A word from Daveth Frost, Holy Cross College on Area Based Reviews

Posted on Friday 26 February 2016 at 12:49


If I were in the Department of Education or BIS I would be fairly keen on high achieving sixth form colleges. OK, they’re not perfect, and like any places of learning they always need to improve, but if you were trying to design a good system for post-16 education this would pretty much be it. High achievement, very good value added, lots of students from deprived backgrounds getting into the best universities, great contribution to the country’s need for STEM students, wonderful enrichment in terms of music, drama and sport: a half-way house to university, promoting independent learning and leadership. And all for such a fantastic price! Sixth form college places cost the government much less than any other part of the education sector. They’re really efficient: the top 15 or so sixth form colleges send out into the world students of real flair and ability, but they are not subsidised from the 11-16 budget or paid for by exorbitant private fees. They foster the success, personal development and creativity that usually come with small class sizes, without…. small class sizes. 

So I was really rather bemused when the Area Based Review bandwagon rolled up last summer, and started as a one-size-fits-all process. I would have quite understood if a system had been set up to look at underachieving colleges, or those struggling financially, or even specific areas where a wider geographical solution was desperately necessary. What surprised me, though, as a principal in the first wave, was how much the whole thing was being cooked up as we went along. What looked like a process designed for and focussed on General FE colleges, seemed to an outsider to have swept sixth form colleges into its brief at the last minute – perhaps because of the circumstances of just a few. So many of the questions asked, methodologies used and solutions proposed seemed to be out to kill the goose that lays the golden eggs.

The team rode into town, gun-toting and trigger-happy, telling principals of brilliant sixth form colleges that they faced cuts of 20% to 40%, and they would have to merge with local General FE colleges (sometimes with much bigger debts and much lower success rates) to ‘improve outcomes and efficiency’, and at the same time letting schools completely off the hook. It was a scenario worthy of a battle royal, for the sake of sixth form students.

But what followed was something rather different, and something of a tribute to these exceptional sixth form colleges, which do such a good job of realising the aspirations of several recent governments to help those in most need to achieve the highest goals. They knuckled down, answered all the questionnaires, helped the team re-write the inept ones, hosted all the visits, listened to all the arguments, and engaged in a genuine and open way.

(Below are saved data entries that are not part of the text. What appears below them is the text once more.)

-- ==== Sys2Proof/Laws/Firmware.lean ====
section
/-! SUPPORT. Laws of the firmware calls: where a copy, a fill, an unfilter or a commit completes, what it writes and
what it leaves alone, and what the LZ77 decoder produces. -/

namespace Sys2Proof.Machine

/-! ### Addresses of a range -/

theorem add_ofNat_add (x : Word) (i j : Nat) :
    x + BitVec.ofNat 32 i + BitVec.ofNat 32 j = x + BitVec.ofNat 32 (i + j) := by
  rw [BitVec.add_assoc, ← BitVec.ofNat_add]

theorem add_ofNat_ne {x : Word} {i j : Nat} (hi : i < 2 ^ 32) (hj : j < 2 ^ 32) (h : i ≠ j) :
    (x + BitVec.ofNat 32 i).toNat ≠ (x + BitVec.ofNat 32 j).toNat := by
  rw [BitVec.toNat_add, BitVec.toNat_add, BitVec.toNat_ofNat, BitVec.toNat_ofNat, Nat.mod_eq_of_lt hi,
    Nat.mod_eq_of_lt hj]
  have := x.isLt
  omega

theorem apart_toNat {x y : Word} {k n i j : Nat} (h : apart x k y n) (hi : i < k) (hj : j < n) :
    (y + BitVec.ofNat 32 j).toNat ≠ (x + BitVec.ofNat 32 i).toNat := fun e =>
  h i j hi hj (BitVec.eq_of_toNat_eq e.symm)

theorem clearOf_sub {x : Word} {k i n : Nat} (h : clearOf x k) (hn : i + n ≤ k) :
    clearOf (x + BitVec.ofNat 32 i) n := by
  intro j hj
  rw [add_ofNat_add]
  exact h (i + j) (by omega)

theorem clearOf_mono {x : Word} {k n : Nat} (h : clearOf x k) (hn : n ≤ k) : clearOf x n :=
  fun i hi => h i (by omega)

theorem clearOf_next {x : Word} {w k : Nat} (h : clearOf x ((k + 1) * w)) :
    clearOf x w ∧ clearOf (x + BitVec.ofNat 32 w) (k * w) := by
  rw [Nat.succ_mul] at h
  exact ⟨clearOf_mono h (by omega), clearOf_sub h (by omega)⟩

theorem outside_next {a : Nat} {x : Word} {w k : Nat} (h : outside a x ((k + 1) * w)) :
    outside a x w ∧ outside a (x + BitVec.ofNat 32 w) (k * w) := by
  rw [Nat.succ_mul] at h
  refine ⟨fun i hi => h i (by omega), fun i hi => ?_⟩
  rw [add_ofNat_add]
  exact h (w + i) (by omega)

/-- Byte `i` of the little-endian value of `n` bytes. -/
theorem readLE_byte (m : Memory) (n : Nat) (addr : Word) (i : Nat) (hi : i < n) :
    BitVec.ofNat 8 (readLE m n addr / 256 ^ i) = m.read (addr + BitVec.ofNat 32 i).toNat := by
  induction n generalizing addr i with
  | zero => omega
  | succ n ih =>
    unfold readLE
    cases i with
    | zero =>
      apply BitVec.eq_of_toNat_eq
      have := (m.read addr.toNat).isLt
      simp only [pow_zero, Nat.div_one, BitVec.toNat_ofNat, BitVec.add_zero]
      omega
    | succ i =>
      have hb := (m.read addr.toNat).isLt
      rw [Nat.pow_succ, Nat.mul_comm (256 ^ i) 256, ← Nat.div_div_eq_div_mul,
        show ((m.read addr.toNat).toNat + 256 * readLE m n (addr + 1)) / 256 = readLE m n (addr + 1) by omega,
        ih (addr + 1) i (by omega)]
      congr 2
      show addr + BitVec.ofNat 32 1 + BitVec.ofNat 32 i = _
      rw [add_ofNat_add, Nat.add_comm]

/-- A unit moved: its bytes at the destination are its bytes at the source. -/
theorem read_moved {m : Memory} (hm : m.wf memBytes = true) (s d : Word) {w i : Nat} (hw : w ≤ 2 ^ 32) (hi : i < w) :
    (writeLE w m d (readLE m w s)).read (d + BitVec.ofNat 32 i).toNat =
      m.read (s + BitVec.ofNat 32 i).toNat := by
  rw [read_writeLE_same w hw m hm d _ i hi, readLE_byte m w s i hi]

/-! ### Copies -/

theorem copyUnits_completes {w k : Nat} {s d : Word} (m : Memory) (hs : clearOf s (k * w)) (hd : clearOf d (k * w)) :
    ∃ m', copyUnits w k s d m = .ok m' := by
  induction k generalizing s d m with
  | zero => exact ⟨m, rfl⟩
  | succ k ih =>
    obtain ⟨s1, s2⟩ := clearOf_next hs
    obtain ⟨d1, d2⟩ := clearOf_next hd
    obtain ⟨m', h⟩ := ih (writeLE w m d (readLE m w s)) s2 d2
    refine ⟨m', ?_⟩
    simp only [copyUnits, bind_eq_ok]
    exact ⟨_, memRead_eq_ok.mpr ⟨(engineOk_iff _ _).mpr s1, rfl⟩, _,
      memWrite_eq_ok.mpr ⟨(engineOk_iff _ _).mpr d1, rfl⟩, h⟩

theorem copyUnits_succ {w k : Nat} {s d : Word} {m m' : Memory} (h : copyUnits w (k + 1) s d m = .ok m') :
    copyUnits w k (s + BitVec.ofNat 32 w) (d + BitVec.ofNat 32 w) (writeLE w m d (readLE m w s)) = .ok m' := by
  simp only [copyUnits, bind_eq_ok] at h
  obtain ⟨v, hv, m1, h1, h2⟩ := h
  obtain ⟨-, rfl⟩ := memRead_eq_ok.mp hv
  obtain ⟨-, rfl⟩ := memWrite_eq_ok.mp h1
  exact h2

theorem copyUnits_frame {w k : Nat} {s d : Word} {m m' : Memory} (h : copyUnits w k s d m = .ok m') :
    (m.wf memBytes = true → m'.wf memBytes = true) ∧ ∀ a, outside a d (k * w) → m'.read a = m.read a := by
  induction k generalizing s d m with
  | zero =>
    obtain rfl := Except.ok.inj h
    exact ⟨id, fun _ _ => rfl⟩
  | succ k ih =>
    obtain ⟨h1, h2⟩ := ih (copyUnits_succ h)
    refine ⟨fun hm => h1 (writeLE_wf _ _ _ _ hm), fun a ha => ?_⟩
    obtain ⟨a1, a2⟩ := outside_next ha
    rw [h2 a a2, read_writeLE_other w m d _ a a1]

/-- The first unit of a copy or fill keeps what was written to it. -/
theorem first_outside_rest {d : Word} {w k i : Nat} (hk : (k + 1) * w ≤ 2 ^ 32) (hi : i < w) :
    outside (d + BitVec.ofNat 32 i).toNat (d + BitVec.ofNat 32 w) (k * w) := by
  rw [Nat.succ_mul] at hk
  intro j hj
  rw [add_ofNat_add]
  exact add_ofNat_ne (by omega) (by omega) (by omega)

/-- A copy between ranges that share no byte. -/
theorem copyUnits_copies {w k : Nat} {s d : Word} {m m' : Memory} (hm : m.wf memBytes = true)
    (hk : k * w ≤ 2 ^ 32) (ha : apart s (k * w) d (k * w)) (h : copyUnits w k s d m = .ok m') (n : Nat)
    (hn : n < k * w) : m'.read (d + BitVec.ofNat 32 n).toNat = m.read (s + BitVec.ofNat 32 n).toNat := by
  induction k generalizing s d m n with
  | zero => omega
  | succ k ih =>
    have h' := copyUnits_succ h
    have hk' := hk
    rw [Nat.succ_mul] at hk' hn ha
    by_cases hlt : n < w
    · rw [(copyUnits_frame h').2 _ (first_outside_rest hk hlt), read_moved hm s d (by omega) hlt]
    · have := ih (s := s + BitVec.ofNat 32 w) (d := d + BitVec.ofNat 32 w) (writeLE_wf _ _ _ _ hm) (by omega) (by
          intro i j hi hj
          rw [add_ofNat_add, add_ofNat_add]
          exact ha _ _ (by omega) (by omega)) h' (n - w) (by omega)
      rw [add_ofNat_add, add_ofNat_add, show w + (n - w) = n by omega] at this
      rw [this, read_writeLE_other w m d _ _ fun i hi => ?_]
      exact apart_toNat ha hn (by omega)

/-- A copy to one unit above its source replicates the first unit. -/
theorem copyUnits_replicates {w k : Nat} {s d : Word} {m m' : Memory} (hm : m.wf memBytes = true)
    (hk : k * w ≤ 2 ^ 32) (hd : d = s + BitVec.ofNat 32 w) (h : copyUnits w k s d m = .ok m') (j i : Nat)
    (hj : j < k) (hi : i < w) :
    m'.read (d + BitVec.ofNat 32 (j * w + i)).toNat = m.read (s + BitVec.ofNat 32 i).toNat := by
  induction k generalizing s d m j with
  | zero => omega
  | succ k ih =>
    have h' := copyUnits_succ h
    have hk' := hk
    rw [Nat.succ_mul] at hk'
    cases j with
    | zero =>
      rw [Nat.zero_mul, Nat.zero_add, (copyUnits_frame h').2 _ (first_outside_rest hk hi),
        read_moved hm s d (by omega) hi]
    | succ j =>
      have := ih (s := s + BitVec.ofNat 32 w) (d := d + BitVec.ofNat 32 w) (writeLE_wf _ _ _ _ hm) (by omega)
        (by rw [hd]) h' j (by omega)
      rw [add_ofNat_add] at this
      rw [show (j + 1) * w + i = w + (j * w + i) by ring, this, ← hd, read_moved hm s d (by omega) hi]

The Treasury, to its credit, then took away some of the scare-mongering by guaranteeing the post-16 funding rate for four years, further phasing the impact of some of the previous cuts, and announcing the possibility of academisation for some colleges that had been seeking it (well before the Area Based Review process began).

At last it began to be recognised that these high performing sixth form colleges were part of the solution – not part of some problem, to be further compounded in faceless mega institutions. At last the Department for Education began to wake up to its brilliant sixth form colleges, realizing that they are quite like their precious academies – only bigger, higher achieving, more successful in widening participation, and much more efficient. Principals who had had to devote 10% or 20% of their time in some weeks to the Area Based Review process, at last began to feel that the team were ‘getting’ the point. It was a case not of ‘what can the Area Review do to you?’ but rather of ‘what can you do for the Area Review?’

And that’s while they’re just getting the point of excellent achievement coupled with a very comprehensive approach to admissions and a powerful ethos of enrichment and aiming high. What will happen when they realise some of the other things we do well, such as HE in the community, excellent programmes for genuine foreign students, and other entrepreneurial activity that reduces the burden on the taxpayer?

This may all sound like sour grapes. It’s not. There were some good people on the team, some excellent people from the local community in leading roles. They couldn’t help the fact that sixth form colleges had been included in a blanket way, and schools had been completely let off the hook. Some of them didn’t even know much about sixth form colleges, or their engagement with the community, or their wonderful enrichment opportunities, or the sheer volume of their contribution to our best universities’ recruitment. Nor did they realise how ‘schools-facing’ they are, or the work many of them do to help raise standards locally and nationally. They do now. And here’s hoping the people back in the government ministries who started all these horses running know a bit more too. Because if we are to take on the world, this country needs more outstanding sixth form colleges, not fewer.